In Search of Constitution

If this were September 1787, I would have been sitting right outside that middle window.

I took a few extra minutes today to find a spot where I could simply sit and think. Over the past few weeks, I’ve been thinking constantly about the direction in which this country is headed and have surprised myself with just how negative I could be toward one person in particular during the recent part of the political process. With so very much on the line today, I wanted to sit back for a moment, gain some perspective, and bring everything together.

Sitting in a spot where Thomas Jefferson, George Washington, James Madison and Benjamin Franklin walked, talked and agonized over the establishment of this great nation, I wondered what they would think of their America today, I wondered how we could somehow get closer to the ideals under which they sought independence and subsequently embraced it.

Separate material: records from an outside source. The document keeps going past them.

-- ==== Sys2Proof/Machine/Sequencer.lean ====
section
/-! DEFINITION. What one step of the machine does around `exec`: the host's turns (R237), the test port and the sequencer
that issue operations (R100, R239), and the retry of a held operation beside the held cancel (R216, R221). -/

namespace Sys2Proof.Machine

/-! ## The host (R237) -/

/-- What the host reads: STATUS and FAULT_CODE by their codes (R99), LOG, and `T` (R10, R37, R227, R237; log entry 26). -/
def hostRead (r : HostReg) (s : State) : RegValue :=
  match r with
  | .tol => .nat s.tol
  | .status => .bits s.status.code
  | .faultCode => .bits s.faultCode.code
  | .log => .events s.log

/-- A configuration register written: in Init alone; later the host makes no such move and nothing changes (R37, R237,
R246). -/
def writeConfig (f : ConfigRegs → ConfigRegs) (s : State) : State :=
  if s.status = .init then { s with cfg := f s.cfg } else s

/-- A new session on the same instance (R235, R247): every register as after reset; the streams, the parameters and what
the outside does next are not the session's (log entry 16). -/
def freshSession (s : State) : State :=
  { State.reset with streams := s.streams, params := s.params, turns := s.turns, draws := s.draws }

/-- One turn of the outside world. `run` is the block's move, not the host's, and changes nothing here. -/
def hostTurn (t : Turn) (s : State) : State :=
  match t with
  | .setSampleRate n => writeConfig (fun r => { r with sampleRate := n }) s
  | .setBitRate n => writeConfig (fun r => { r with bitRate := n }) s
  | .setTolOverride n => writeConfig (fun r => { r with tolOverride := n }) s
  | .setBinding b => writeConfig (fun r => { r with binding := b }) s
  | .produce k l n => { s with streams := Memory.produce s.streams k l n }
  | .endStream k => { s with streams := Memory.endStream s.streams k }
  | .requestCancel => { s with cancelReq := true }
  | .read r => { s with hostOut := some (hostRead r s) }
  | .newSession => freshSession s
  | .issue w a => { s with port := s.port ++ [⟨w, a⟩] }
  | .run => s

/-! ## Issuing an operation -/

/-- The operation the sequencer issues: CFGCHK once, then STEP for as long as the session runs (R238, R239). -/
def sequencerOp (s : State) : Option Instr :=
  match s.status with
  | .init => some .cfgchk
  | .running => some .step
  | .cancelled => none
  | .faulted => none

/-- After an attempt: a held operation stays, to be re-attempted (R17, R239). -/
def keepIfHeld (i : Instr) (t : State) : State :=
  match t.resp with
  | .held _ => { t with inFlight := some i }
  | .idle => { t with inFlight := none }
  | .completed _ => { t with inFlight := none }
  | .faulted => { t with inFlight := none }
  | .refused => { t with inFlight := none }
  | .abandoned => { t with inFlight := none }

/-- An outcome's next state changed. -/
def mapNext (f : State → State) (o : Host.Outcome State Fault Refusal) : Host.Outcome State Fault Refusal :=
  match o with
  | .next t => .next (f t)
  | .fault r => .fault r
  | .refused r => .refused r

/-- A first attempt at an operation. -/
def attempt (i : Instr) (s : State) : Host.Outcome State Fault Refusal :=
  mapNext (keepIfHeld i) (exec i s)

/-- A held operation attempted again. A held STEP is past its CANCHK: it is re-attempted, not re-issued (R239). -/
def execHeld (i : Instr) (s : State) : Host.Outcome State Fault Refusal :=
  if i = .step then issueIn .running (silent linkAction) s else exec i s

/-- The held cancel (R216). -/
def heldCancel (s : State) : State :=
  (cancelEntry { s with inFlight := none }).answer .abandoned

/-- A re-attempt whose hold can never lift gives way to the cancel that is due (R216). DESIGN CHOICE (log entry 4): the
moment, and how it is found: the hold is judged by the first need that is not met (R221; RSYNC's and CFGCHK's on all seven
streams is one need), so a composite that waits on a live stream while a later need of it is on an ended one is not yet
found stuck, and the free choice of `resumeHeld` still decides. -/
def cancelIfStuck (t : State) : State :=
  if t.resp = .held true then heldCancel t else t

/-- The next move of a block that holds: with a cancel requested in Running, the held cancel and the operation's
completion are both admitted and a free choice takes one (R216, R221); otherwise the operation is attempted again. -/
def resumeHeld (i : Instr) (s : State) : Host.Outcome State Fault Refusal :=
  if s.status = .running ∧ s.cancelReq = true then
    if Config.heldCancelFirst s.draws then .next (heldCancel (s.draw 1))
    else mapNext (fun t => cancelIfStuck (keepIfHeld i t)) (execHeld i (s.draw 1))
  else mapNext (keepIfHeld i) (execHeld i s)

/-- The block's next move: a held operation first, then what waits at the test port, then the sequencer's own operation.
With none of them the run has ended (R240). -/
def blockMove (s : State) : Host.Outcome State Fault Refusal :=
  match s.inFlight with
  | some i => resumeHeld i s
  | none =>
    match s.port with
    | p :: ps => attempt (decodeWord p.word p.operand) { s with port := ps }
    | [] =>
      match sequencerOp s with
      | some i => attempt i s
      | none => .refused .sessionEnded

/-- The block has no move: nothing is in flight, nothing waits at the test port, and the run has ended (R240). -/
def blockIdle (s : State) : Bool := s.inFlight.isNone && s.port.isEmpty && (sequencerOp s).isNone

/-- One step: the outside's next turn, or the block's move. DESIGN CHOICE (log entry 27): a turn that lets a block move that
has no move passes with nothing done, and what the outside does next still comes. -/
def machineMove (s : State) : Host.Outcome State Fault Refusal :=
  match s.turns with
  | [] => blockMove s
  | .run :: ts => if blockIdle s then .next { s with turns := ts } else blockMove { s with turns := ts }
  | t :: ts => .next (hostTurn t { s with turns := ts })

/-- An operation word put at the test port so that the next step issues it: the outside's next turn is the block's, and
nothing is in flight before it (R100). -/
def loadPort (p : PortOp) (s : State) : State :=
  { s with turns := .run :: s.turns, port := p :: s.port, inFlight := none }

/-- The operation word and operand of `nbits` bits numbered as the opcode table numbers them. -/
def tablePortOp (nbits w : Nat) : PortOp :=
  ⟨BitVec.ofNat 8 (w % 2 ^ nbits), w % 2 ^ nbits / 256⟩

end Sys2Proof.Machine
end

We live in arguably the greatest country ever seen by man. America is by far the strongest, the most compassionate, the furthest advanced–scientifically and otherwise–nation in the history of the world, and it was created by a relatively small group of people who put everything on the line in the name of crawling out from under a tyrannical and intrusive government. The idea that the United States of America has come so far in the past 231 years is staggering.

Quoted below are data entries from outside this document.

/-- One bit of each line taken where the bit period's clock and samples are there: the markers at the positions read,
the bits shifted in, the period passed (R178 to R182). -/
theorem takeBits_done {push : Bit → Bit → State → State} {f : Bit → Bit → Assembler → Assembler} {s : State} {e : Nat}
    (hpush : ∀ bo bi t, push bo bi t = t.setAsm (f bo bi t.asm)) (hc : s.lvl .clock = s.sample .clock (s.pos .clock))
    (hp : ClockPeriod s (s.pos .clock) e) (hle : ∀ c, s.pos c ≤ e) (ha : ∀ c, e < s.avail c)
    (hi : e + s.tol < s.avail .dataIn) (ho : e + s.tol < s.avail .dataOut) (bo bi : Bit) :
    takeBits push bo bi s = .done () { s with
      cur := periodCursors s e
      asm := f bo bi s.asm
      pending := s.pending ++
        [.marker .dataIn (s.pos .dataIn) .bitSample, .marker .dataOut (s.pos .dataOut) .bitSample] } := by
  have hu : push bo bi (putBitMarkers s) = { s with
      asm := f bo bi s.asm
      pending := s.pending ++
        [.marker .dataIn (s.pos .dataIn) .bitSample, .marker .dataOut (s.pos .dataOut) .bitSample] } := by
    rw [hpush]
    simp [putBitMarkers, putMarker, State.setAsm, State.pend]
  rw [takeBits, hu]
  exact bitPeriod_done hc hp hle ha hi ho

/-- Settles O28: DBIT reads the two raw levels, which needs nothing, and takes them as its bits. -/
theorem dbitTakesOneRawBit : Obligations.DbitTakesOneRawBit := by
  intro s e hs hc hp hle ha hi ho
  have hread : payloadBit s = takeBits pushPayload (s.lvl .dataIn) (s.lvl .dataOut) s := rfl
  have htake := takeBits_done (push := pushPayload) (f := asmPayload) (fun _ _ _ => rfl) hc hp hle ha hi ho
    (s.lvl .dataIn) (s.lvl .dataOut)
  have hdone : contract .dbit s = _ := silent_eq_done.2 ⟨rfl, hread.trans htake⟩
  exact exec_done hs hdone

end Sys2Proof.Machine

/-! ## The cancellation check and the Link State's action (R155, R156, R160) -/

namespace Sys2Proof.Machine

theorem cancelCheck_of_request {s : State} (h : s.cancelReq = true) : cancelCheck s = cancelEntry s := if_pos h

theorem cancelCheck_of_no_request {s : State} (h : s.cancelReq = false) : cancelCheck s = s :=
  if_neg (Bool.eq_false_iff.1 h)

/-- Settles O13: CANCHK completes with its check's state, which a request alone makes another. -/
theorem canchkCancelsOnRequest : Obligations.CanchkCancelsOnRequest := by
  refine fun s hs => ⟨fun hc => ?cancels, fun hc => ?goesOn⟩
  case cancels => exact exec_done (t := cancelEntry s) hs (silent_eq_done.2 ⟨rfl, by rw [cancelCheck_of_request hc]⟩)
  case goesOn => exact exec_done hs (silent_eq_done.2 ⟨rfl, by rw [cancelCheck_of_no_request hc]⟩)

/-- Settles O20: INERT's contract completes with the state it is given. -/
theorem inertChangesNothing : Obligations.InertChangesNothing := fun _ hs =>
  exec_done hs (silent_eq_done.2 ⟨rfl, rfl⟩)

/-- A STEP in Running with no cancel requested is its Link State's action (R155). -/
theorem exec_step_of_no_request {s : State} (hs : s.status = .running) (hc : s.cancelReq = false) :
    exec .step s = exec (linkInstr s.link) s := by
  have hloop : loopIteration s = linkAction s := by
    rw [loopIteration_running hs, if_neg (Bool.eq_false_iff.1 hc)]
  have hheld : exec .step s = execHeld .step s := by
    change issueIn .running (silent loopIteration) s = issueIn .running (silent linkAction) s
    simp only [issueIn, silent, hloop]
  rw [hheld, execHeld_eq, heldInstr, if_pos rfl]

theorem linkInstr_placeholder {l : LinkState}
    (h : l = .clockSelectHold ∨ l = .coreBootHold ∨ l = .debugModeSet ∨ l = .coreReadyHold) :
    linkInstr l = .inert := by
  rcases h with rfl | rfl | rfl | rfl <;> rfl

/-- Settles O14: STEP is its CANCHK's cancel, or its Link State's action. -/
theorem stepRunsTheLinkAction : Obligations.StepRunsTheLinkAction := by
  refine fun s hs => ⟨exec_step_cancel hs, fun hc => ?_⟩
  rw [exec_step_of_no_request hs hc]
  exact ⟨fun hl => by rw [hl]; rfl, fun hl => by rw [hl]; rfl, fun hl => by rw [hl]; rfl,
    fun hl => by rw [linkInstr_placeholder hl]⟩

end Sys2Proof.Machine

/-! ## BOOT and CRDY (R157, R158, R165) -/

namespace Sys2Proof.Machine

/-! ### A cursor moved again -/

/-- Of two moves of one cursor the second alone is left. -/
@[simp] theorem State.place_place_same (s : State) (c : Role) (p q : Nat) : (s.place c p).place c q = s.place c q := by
  cases c <;> rfl

variable {s : State} {c : Role} {p q n : Nat}

/-- ADV from where an earlier move of the cursor left it (R117). -/
theorem advance_place_done (h : p + n < s.avail c) : advance c n (s.place c p) = .done () (s.place c (p + n)) := by
  simpa using advance_done (c := c) (n := n) (s := s.place c p) (by simpa using h)

/-- ADVE from where an earlier move of the cursor left it (R118). -/
theorem advanceToEdge_place_edgeAt (he : EdgeAt s c p q) (ha : q < s.avail c) :
    advanceToEdge c (s.place c p) = .done () (s.place c q) := by
  simpa using advanceToEdge_edgeAt (c := c) (s := s.place c p) (e := q) (by simp) (by simpa [EdgeAt] using he) ha

/-- RSYNC to a cursor that has moved up to `q` leaves all seven there, as if it had not moved before (R135). -/
theorem resync_place_done (hp : ∀ d, s.pos d ≤ q) (ha : ∀ d, q < s.avail d) :
    resync q (s.place c q) = .done () (s.placeAll q) := by
  refine resync_done (fun d => ?_) ha
  by_cases hd : d = c
  · rw [hd, State.place_pos_same]
  · rw [State.place_pos_other _ _ _ _ hd]
    exact hp d

/-! ### The two actions -/

/-- Everything BOOT does where no cursor is past the clock's first falling edge and its samples are there (R157). -/
theorem bootAction_done {f : Nat} (hc : s.lvl .clock = s.sample .clock (s.pos .clock))
    (hf : if s.lvl .clock = true then EdgeAt s .clock (s.pos .clock) f else ClockPeriod s (s.pos .clock) f)
    (hp : ∀ c, s.pos c ≤ f) (ha : ∀ c, f < s.avail c) :
    bootAction s = .done () ((s.placeAll f).setLink .coreReady) := by
  obtain ⟨m, hfirst, hfall⟩ : ∃ m, advanceToEdge .clock s = .done () (s.place .clock m) ∧
      (if (s.place .clock m).lvl .clock = true then advanceToEdge .clock (s.place .clock m)
        else .done () (s.place .clock m)) = .done () (s.place .clock f) := by
    split at hf
    case isTrue hhigh =>
      have hlow : (s.place .clock f).lvl .clock ≠ true := by
        rw [State.place_lvl_same, ← hhigh, hc]
        exact hf.2.1
      exact ⟨f, advanceToEdge_edgeAt hc hf (ha .clock), if_neg hlow⟩
    case isFalse hlow =>
      obtain ⟨m, hm, hrise, hfall⟩ := hf
      have hhigh : (s.place .clock m).lvl .clock = true := by
        rw [State.place_lvl_same, Bool.eq_not_of_ne hrise.2.1, ← hc, Bool.eq_false_iff.2 hlow]
        rfl
      exact ⟨m, advanceToEdge_edgeAt hc hrise (Nat.lt_trans hm (ha .clock)),
        (if_pos hhigh).trans (advanceToEdge_place_edgeAt hfall (ha .clock))⟩
  rw [bootAction, hfirst, Result.andThen_done, hfall, Result.andThen_done, State.place_pos_same,
    resync_place_done hp ha, Result.andThen_done]

/-- Settles O16: BOOT completes at the falling edge. -/
theorem bootFindsTheFirstFallingEdge : Obligations.BootFindsTheFirstFallingEdge := fun s f hs hc hf hp ha =>
  exec_done (t := (s.placeAll f).setLink .coreReady) hs (silent_eq_done.2 ⟨rfl, bootAction_done hc hf hp ha⟩)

I worry that we are in the midst of an irreparable departure from the ideas and ideals which facilitated the founding of this nation. At every turn, it seems, the government is pushing to become more and more involved in the daily affairs of Americans, exponentially centralizing government while simultaneously blurring the lines of our outermost borders and signing away the sovereignty borne from the blood, sweat and sacrifice of generations long dead and forgotten.

At a time when national security is paramount, our borders are beyond porous and practically meaningless. At a time when we are teetering on the edge of economic crisis, we consider placing further regulations on our own industry and fail to acknowledge the merits of across-the-board tax cuts. The list goes on and on — I could spend the entire night focusing upon our problems; what we need are solutions.

My friends, America needs to find its constitution.

Somewhere along the way, we have forgotten that this country was founded on a set of rules drafted by men who were looking to establish a nation diametrically opposed to the one from which they came. Our nation’s founders envisioned a country with a limited centralized government and strong collection of states; instead, we have a federal government that interferes in everything from legal drinking age to Major League Baseball. To ensure the continuing prosperity of this nation, we need to return the power to this nation’s people. That means more power to states, to local governments and to municipalities; that means saying no to federal mandates on smoking, on fuel efficiency, on trans fats; that means refusing to place the blame on and depend solely upon the federal government when Mother Nature brings her worst.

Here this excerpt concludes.